That’s a new way of looking at it. And, the fact that we’re talking about this a decade later shows the importance of this. And I know Harvard business school has written a case study on this or two. And that this has been discussed and the fact that we’re talking about it in January of 2022, makes it relevant. Yes. You have to make the decision that is right for the consumer, right for the company, which is both its employees and its vendors and its suppliers and its shareholders, or its financiers if it’s privately held. You’ve got to make decisions that are right for everybody. But ultimately the consumer is the one who needs to win because they’re the ones who are paying for the product or service. They’re the ones that are returning money to the investors. They’re the ones that are getting employment opportunities to the employees. So, consumers need to be first, if you have a consumer product or service, and you have to do right by them and be honest with them. And if you make a mistake, you have to own the mistake quickly and readjust. And I think that’s what Netflix did very well. Now, that was a big mistake, so it took a long time to readjust, and Netflix stock was depressed for about a year. But, I knew at the time that if Netflix made it through that six- to eight-month period, it would be off and running. And when they lost 800,000 subscribers, Netflix, in that period, there was no place for those subscribers to go. There was no competition back then. And that’s when I knew Netflix is going to be just fine. And it has been. Now, if there is a mistake like that by a company like Netflix now, there are lots of competitors. So, you have to understand what your tolerance for risk is, but your tolerance for risk should never include how we can wrong somebody and then hope to make it right.
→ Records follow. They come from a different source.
-- ==== Sys2Proof/Machine/LinkCommands.lean ====
section
/-! DEFINITION. The meanings of the commands of the link: symbols, frame arrivals and transmit completions (chapters 9
and 10). A frame command is the reception of its frame's bytes and end symbol at the port its kind arrives on. -/

namespace Sys2Proof.Machine

open Sys2Proof

/-- The SAMPLE frame of SAMPLE_ARRIVAL's operands (R178). -/
def sampleFrame (dest source channel seq flags : Byte) (value : Value) : Frame :=
  buildFrame .sample dest source (samplePayload channel seq flags value)

/-- SAMPLE_ARRIVAL (R22). -/
def execSampleArrival (dest source channel seq flags : Byte) (value : Value) (s : State) :
    Host.Outcome State Fault Refusal :=
  .next (s.whileRunning (State.receive .south (sampleFrame dest source channel seq flags value).bytes))

/-- The DESCRIPTOR frame of DESCRIPTOR_ARRIVAL's operands (R178). -/
def descriptorFrame (dest source channel classCode : Byte) (rangeLow rangeHigh : Value) (period : BitVec 16) : Frame :=
  buildFrame .descriptor dest source (descriptorPayload channel classCode rangeLow rangeHigh period)

/-- DESCRIPTOR_ARRIVAL (R113). -/
def execDescriptorArrival (dest source channel classCode : Byte) (rangeLow rangeHigh : Value) (period : BitVec 16)
    (s : State) : Host.Outcome State Fault Refusal :=
  .next (s.whileRunning
    (State.receive .south (descriptorFrame dest source channel classCode rangeLow rangeHigh period).bytes))

/-- NORTHBOUND_TRANSIT (R173). -/
def execNorthboundTransit (kind : NorthKind) (dest source : Byte) (payload : List Byte) (s : State) :
    Host.Outcome State Fault Refusal :=
  .next (s.whileRunning (State.receive .south (buildFrame (northFrameKind kind) dest source payload).bytes))

/-- SOUTHBOUND_TRANSIT (R174). -/
def execSouthboundTransit (kind : SouthKind) (dest source : Byte) (payload : List Byte) (s : State) :
    Host.Outcome State Fault Refusal :=
  .next (s.whileRunning (State.receive .north (buildFrame (southFrameKind kind) dest source payload).bytes))

/-- INVALID_FRAME (R171). -/
def execInvalidFrame (port : Port) (bytes : List Byte) (s : State) : Host.Outcome State Fault Refusal :=
  .next (s.whileRunning (State.receive port bytes))

/-- FRAME_ABANDONED (R169). -/
def execFrameAbandoned (port : Port) (data : List Byte) (s : State) : Host.Outcome State Fault Refusal :=
  .next (s.whileRunning (State.takeStart port data))

/-- START_SYMBOL (R169). -/
def execStartSymbol (port : Port) (data : List Byte) (s : State) : Host.Outcome State Fault Refusal :=
  .next (s.whileRunning (State.takeStart port data))

/-- A North transmission completes: the transmitter becomes idle and the North Arbiter makes its next pick (R177, R162). With
no transmission there is no completion (log entry 5). -/
def State.completeNorth (s : State) : State :=
  if s.northTx.isSome then State.pickNorth { s with northTx := none } else s

/-- NORTH_TRANSMIT_COMPLETE (R177). -/
def execNorthTransmitComplete (s : State) : Host.Outcome State Fault Refusal :=
  .next (s.whileRunning State.completeNorth)

/-- A South command transmission completes: the transmitter becomes idle and the South Arbiter picks (R166). -/
def State.completeCommand (s : State) : State :=
  match s.southTx with
  | .command _ => State.pickSouth { s with southTx := .idle }
  | .idle | .probe _ _ => s

/-- SOUTH_TRANSMIT_COMPLETE (R166). -/
def execSouthTransmitComplete (s : State) : Host.Outcome State Fault Refusal :=
  .next (s.whileRunning State.completeCommand)

/-- A probe's transmission completes: the Enrolment Unit takes the completion, and the South pick follows (R111, R166). -/
def State.completeProbe (s : State) : State :=
  match s.southTx with
  | .probe addr _ => State.pickSouth (State.probeCompleted addr { s with southTx := .idle })
  | .idle | .command _ => s

/-- PROBE_TRANSMIT_COMPLETE (R111). -/
def execProbeTransmitComplete (s : State) : Host.Outcome State Fault Refusal :=
  .next (s.whileRunning State.completeProbe)

end Sys2Proof.Machine
end

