-- ==== Sys2Proof/Machine/RequestCommands.lean ====
section
/-! DEFINITION. The meanings of the management requests: each is the reception of its MGMT_REQ frame at the North port, its
effect the definition of its code in executeRequest (R125, R127, R182). -/

namespace Sys2Proof.Machine

open Sys2Proof

/-- A MGMT_REQ frame of a code and arguments received on the North port (R125). -/
def State.request (code : Byte) (h : ReqHeader) (args : List Byte) (s : State) : State :=
  s.whileRunning (State.receive .north (requestFrame h code args).bytes)

/-- READ_PART (R143). -/
def execReadPart (h : ReqHeader) (args : List Byte) (s : State) : Host.Outcome State Fault Refusal :=
  .next (s.request RequestKind.readPart.code h args)

/-- READ_COUNTERS (R143). -/
def execReadCounters (h : ReqHeader) (args : List Byte) (s : State) : Host.Outcome State Fault Refusal :=
  .next (s.request RequestKind.readCounters.code h args)

/-- LIST_ROWS (R144). -/
def execListRows (h : ReqHeader) (args : List Byte) (s : State) : Host.Outcome State Fault Refusal :=
  .next (s.request RequestKind.listRows.code h args)

/-- READ_ROW (R144). -/
def execReadRow (h : ReqHeader) (args : List Byte) (s : State) : Host.Outcome State Fault Refusal :=
  .next (s.request RequestKind.readRow.code h args)

/-- READ_STATE (R144). -/
def execReadState (h : ReqHeader) (args : List Byte) (s : State) : Host.Outcome State Fault Refusal :=
  .next (s.request RequestKind.readState.code h args)

/-- READ_ALARMS (R144). -/
def execReadAlarms (h : ReqHeader) (args : List Byte) (s : State) : Host.Outcome State Fault Refusal :=
  .next (s.request RequestKind.readAlarms.code h args)

/-- READ_CLASS (R144). -/
def execReadClass (h : ReqHeader) (args : List Byte) (s : State) : Host.Outcome State Fault Refusal :=
  .next (s.request RequestKind.readClass.code h args)

/-- READ_CAPTURE (R151). -/
def execReadCapture (h : ReqHeader) (args : List Byte) (s : State) : Host.Outcome State Fault Refusal :=
  .next (s.request RequestKind.readCapture.code h args)

/-- READ_ENROLMENT (R144). -/
def execReadEnrolment (h : ReqHeader) (args : List Byte) (s : State) : Host.Outcome State Fault Refusal :=
  .next (s.request RequestKind.readEnrolment.code h args)

/-- OPEN_SESSION (R129). -/
def execOpenSession (h : ReqHeader) (args : List Byte) (s : State) : Host.Outcome State Fault Refusal :=
  .next (s.request RequestKind.openSession.code h args)

/-- CLOSE_SESSION (R132). -/
def execCloseSession (h : ReqHeader) (args : List Byte) (s : State) : Host.Outcome State Fault Refusal :=
  .next (s.request RequestKind.closeSession.code h args)

/-- STAGE_ROW (R135). -/
def execStageRow (h : ReqHeader) (args : List Byte) (s : State) : Host.Outcome State Fault Refusal :=
  .next (s.request RequestKind.stageRow.code h args)

/-- STAGE_DELETE (R136). -/
def execStageDelete (h : ReqHeader) (args : List Byte) (s : State) : Host.Outcome State Fault Refusal :=
  .next (s.request RequestKind.stageDelete.code h args)

/-- DISCARD (R136). -/
def execDiscard (h : ReqHeader) (args : List Byte) (s : State) : Host.Outcome State Fault Refusal :=
  .next (s.request RequestKind.discard.code h args)

/-- COMMIT (R137). -/
def execCommit (h : ReqHeader) (args : List Byte) (s : State) : Host.Outcome State Fault Refusal :=
  .next (s.request RequestKind.commit.code h args)

/-- WRITE_CLASS (R140). -/
def execWriteClass (h : ReqHeader) (args : List Byte) (s : State) : Host.Outcome State Fault Refusal :=
  .next (s.request RequestKind.writeClass.code h args)

/-- DELETE_CLASS (R140). -/
def execDeleteClass (h : ReqHeader) (args : List Byte) (s : State) : Host.Outcome State Fault Refusal :=
  .next (s.request RequestKind.deleteClass.code h args)

/-- SET_PART (R141). -/
def execSetPart (h : ReqHeader) (args : List Byte) (s : State) : Host.Outcome State Fault Refusal :=
  .next (s.request RequestKind.setPart.code h args)

/-- ACK_ALARM (R87). -/
def execAckAlarm (h : ReqHeader) (args : List Byte) (s : State) : Host.Outcome State Fault Refusal :=
  .next (s.request RequestKind.ackAlarm.code h args)

/-- TRIP_RELEASE (R69). -/
def execTripRelease (h : ReqHeader) (args : List Byte) (s : State) : Host.Outcome State Fault Refusal :=
  .next (s.request RequestKind.tripRelease.code h args)

/-- ENROL (R109). -/
def execEnrol (h : ReqHeader) (args : List Byte) (s : State) : Host.Outcome State Fault Refusal :=
  .next (s.request RequestKind.enrol.code h args)

/-- CAPTURE_ARM (R148). -/
def execCaptureArm (h : ReqHeader) (args : List Byte) (s : State) : Host.Outcome State Fault Refusal :=
  .next (s.request RequestKind.captureArm.code h args)

/-- CAPTURE_TRIGGER (R150). -/
def execCaptureTrigger (h : ReqHeader) (args : List Byte) (s : State) : Host.Outcome State Fault Refusal :=
  .next (s.request RequestKind.captureTrigger.code h args)

/-- CAPTURE_ABORT (R152). -/
def execCaptureAbort (h : ReqHeader) (args : List Byte) (s : State) : Host.Outcome State Fault Refusal :=
  .next (s.request RequestKind.captureAbort.code h args)

/-- CAPTURE_RELEASE (R153). -/
def execCaptureRelease (h : ReqHeader) (args : List Byte) (s : State) : Host.Outcome State Fault Refusal :=
  .next (s.request RequestKind.captureRelease.code h args)

/-- RESET_RUNTIME: RESET with scope 0x01 (R145). The scope is the argument byte (log entry 7). -/
def execResetRuntime (h : ReqHeader) (args : List Byte) (s : State) : Host.Outcome State Fault Refusal :=
  .next (s.request RequestKind.reset.code h args)

/-- RESET_TABLES: RESET with scope 0x02 (R145). The scope is the argument byte (log entry 7). -/
def execResetTables (h : ReqHeader) (args : List Byte) (s : State) : Host.Outcome State Fault Refusal :=
  .next (s.request RequestKind.reset.code h args)

/-- UNKNOWN_REQUEST (R127). -/
def execUnknownRequest (h : ReqHeader) (code : Byte) (args : List Byte) (s : State) : Host.Outcome State Fault Refusal :=
  .next (s.request code h args)

end Sys2Proof.Machine
end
Your tolerance for risk to be how aggressive should we be, while still staying true to the consumer.

PHILLIPS:

And my last question about that, without relitigating the events of a decade ago, it’s just what your takeaway was. And I’m sure that you went through the mental conversation of what should I have done differently. It sounds like you expressed your concerns in advance, but is it a function of speaking up even louder? What have you, in the past decade when you considered that event, thought, you know, if I had that one to do over again, I might have done X a little bit differently?

SWASEY:

I was being recruited from Netflix in 2012 to a mobile games company called Kabam, not a household name, but if you’re in the mobile games business, you know that company.

PHILLIPS:

You know who they are.

SWASEY:

Kevin Chou is the founder and (former) CEO of Kabam. That was his first question to me when we met for breakfast and the very first interview I had with him, he said, where were you in the Qwikster discussion? And I said, what I learned then Kevin is leaning forward and speaking up sometimes isn’t enough. Sometimes you have to jump on the table and shout. And fast forward a year or two later and then we were making a decision I just knew my heart was not right. And I said, in a meeting of a group meeting, I said, Kevin, you remember when I told you leaning forward and speaking up, isn’t right.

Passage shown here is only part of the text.